• Your assignment: For the material below, return exactly the lines starting at the line containing "n-bit value. -/" and ending at the line containing "sources (R87). -/", both ends included, and no others.

• Provided material:
· · · · ·

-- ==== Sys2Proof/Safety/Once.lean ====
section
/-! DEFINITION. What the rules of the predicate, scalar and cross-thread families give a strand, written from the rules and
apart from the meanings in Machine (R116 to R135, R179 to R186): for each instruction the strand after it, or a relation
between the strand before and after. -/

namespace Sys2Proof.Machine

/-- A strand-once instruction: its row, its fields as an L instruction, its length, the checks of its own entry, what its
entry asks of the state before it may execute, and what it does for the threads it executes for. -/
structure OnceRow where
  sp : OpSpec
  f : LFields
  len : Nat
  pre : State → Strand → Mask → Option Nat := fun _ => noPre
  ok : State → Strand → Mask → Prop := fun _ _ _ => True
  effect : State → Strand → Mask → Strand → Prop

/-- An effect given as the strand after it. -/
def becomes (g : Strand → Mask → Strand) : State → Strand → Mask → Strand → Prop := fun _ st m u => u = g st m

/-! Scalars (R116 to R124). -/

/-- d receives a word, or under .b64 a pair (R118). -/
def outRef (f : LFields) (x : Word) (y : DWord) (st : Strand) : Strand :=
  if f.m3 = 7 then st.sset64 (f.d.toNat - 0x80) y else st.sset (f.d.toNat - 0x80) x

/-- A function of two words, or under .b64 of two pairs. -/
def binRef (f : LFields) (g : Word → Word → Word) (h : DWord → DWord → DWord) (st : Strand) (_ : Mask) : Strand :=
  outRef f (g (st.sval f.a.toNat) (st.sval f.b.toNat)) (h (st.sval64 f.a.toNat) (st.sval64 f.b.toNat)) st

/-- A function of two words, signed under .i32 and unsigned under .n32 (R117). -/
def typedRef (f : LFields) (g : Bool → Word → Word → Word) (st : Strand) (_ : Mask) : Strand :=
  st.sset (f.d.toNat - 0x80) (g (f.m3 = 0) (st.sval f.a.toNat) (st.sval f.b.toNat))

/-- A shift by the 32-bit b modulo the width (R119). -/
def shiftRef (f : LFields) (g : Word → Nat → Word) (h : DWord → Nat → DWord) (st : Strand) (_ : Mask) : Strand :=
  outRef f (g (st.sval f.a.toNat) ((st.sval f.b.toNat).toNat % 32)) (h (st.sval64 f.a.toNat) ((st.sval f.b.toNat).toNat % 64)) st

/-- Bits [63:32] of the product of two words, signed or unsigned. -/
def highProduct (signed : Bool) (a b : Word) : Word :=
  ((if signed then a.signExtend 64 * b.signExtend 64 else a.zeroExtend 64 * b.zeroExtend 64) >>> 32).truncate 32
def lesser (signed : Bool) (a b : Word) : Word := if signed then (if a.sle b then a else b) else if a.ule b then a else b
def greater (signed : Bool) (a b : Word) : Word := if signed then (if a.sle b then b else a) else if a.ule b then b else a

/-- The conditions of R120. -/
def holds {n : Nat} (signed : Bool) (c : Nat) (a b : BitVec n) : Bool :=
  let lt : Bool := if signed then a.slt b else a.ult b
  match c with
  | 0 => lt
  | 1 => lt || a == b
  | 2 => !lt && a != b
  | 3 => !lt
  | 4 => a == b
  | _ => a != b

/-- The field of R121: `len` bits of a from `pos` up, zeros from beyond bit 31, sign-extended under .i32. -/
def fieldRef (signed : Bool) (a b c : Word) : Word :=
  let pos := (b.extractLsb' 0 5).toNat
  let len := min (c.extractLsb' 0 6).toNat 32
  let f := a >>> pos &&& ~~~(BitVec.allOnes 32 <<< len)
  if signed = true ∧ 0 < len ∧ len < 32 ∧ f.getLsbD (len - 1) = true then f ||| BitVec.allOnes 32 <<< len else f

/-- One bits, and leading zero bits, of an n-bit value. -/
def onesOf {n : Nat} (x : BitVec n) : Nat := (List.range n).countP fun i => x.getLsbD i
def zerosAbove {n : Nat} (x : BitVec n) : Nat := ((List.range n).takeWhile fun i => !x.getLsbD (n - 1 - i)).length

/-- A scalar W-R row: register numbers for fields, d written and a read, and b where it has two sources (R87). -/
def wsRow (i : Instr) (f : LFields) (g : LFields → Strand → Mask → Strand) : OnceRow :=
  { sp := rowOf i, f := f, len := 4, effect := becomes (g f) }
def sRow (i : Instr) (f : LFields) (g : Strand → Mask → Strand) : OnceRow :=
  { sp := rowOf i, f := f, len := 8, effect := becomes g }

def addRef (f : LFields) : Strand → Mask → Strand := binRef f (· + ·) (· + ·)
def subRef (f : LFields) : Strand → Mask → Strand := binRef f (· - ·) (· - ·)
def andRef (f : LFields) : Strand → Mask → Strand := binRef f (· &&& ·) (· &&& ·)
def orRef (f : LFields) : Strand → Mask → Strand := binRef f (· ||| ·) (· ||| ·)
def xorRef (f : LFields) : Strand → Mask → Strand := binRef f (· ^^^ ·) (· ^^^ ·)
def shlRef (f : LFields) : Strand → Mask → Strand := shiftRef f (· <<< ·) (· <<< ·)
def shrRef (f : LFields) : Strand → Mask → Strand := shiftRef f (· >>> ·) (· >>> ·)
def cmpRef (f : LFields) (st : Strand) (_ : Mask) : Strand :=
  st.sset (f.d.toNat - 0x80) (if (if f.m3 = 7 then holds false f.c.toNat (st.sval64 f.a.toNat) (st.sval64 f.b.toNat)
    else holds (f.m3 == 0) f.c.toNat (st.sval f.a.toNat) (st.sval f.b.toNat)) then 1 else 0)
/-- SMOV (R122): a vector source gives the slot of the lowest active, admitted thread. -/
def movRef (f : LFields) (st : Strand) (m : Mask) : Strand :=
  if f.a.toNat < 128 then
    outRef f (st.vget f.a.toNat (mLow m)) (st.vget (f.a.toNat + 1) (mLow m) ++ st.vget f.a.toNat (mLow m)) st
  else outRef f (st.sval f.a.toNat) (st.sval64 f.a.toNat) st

· · · · ·

• Solution to this exercise:
/-- One bits, and leading zero bits, of an n-bit value. -/
def onesOf {n : Nat} (x : BitVec n) : Nat := (List.range n).countP fun i => x.getLsbD i
def zerosAbove {n : Nat} (x : BitVec n) : Nat := ((List.range n).takeWhile fun i => !x.getLsbD (n - 1 - i)).length

/-- A scalar W-R row: register numbers for fields, d written and a read, and b where it has two sources (R87). -/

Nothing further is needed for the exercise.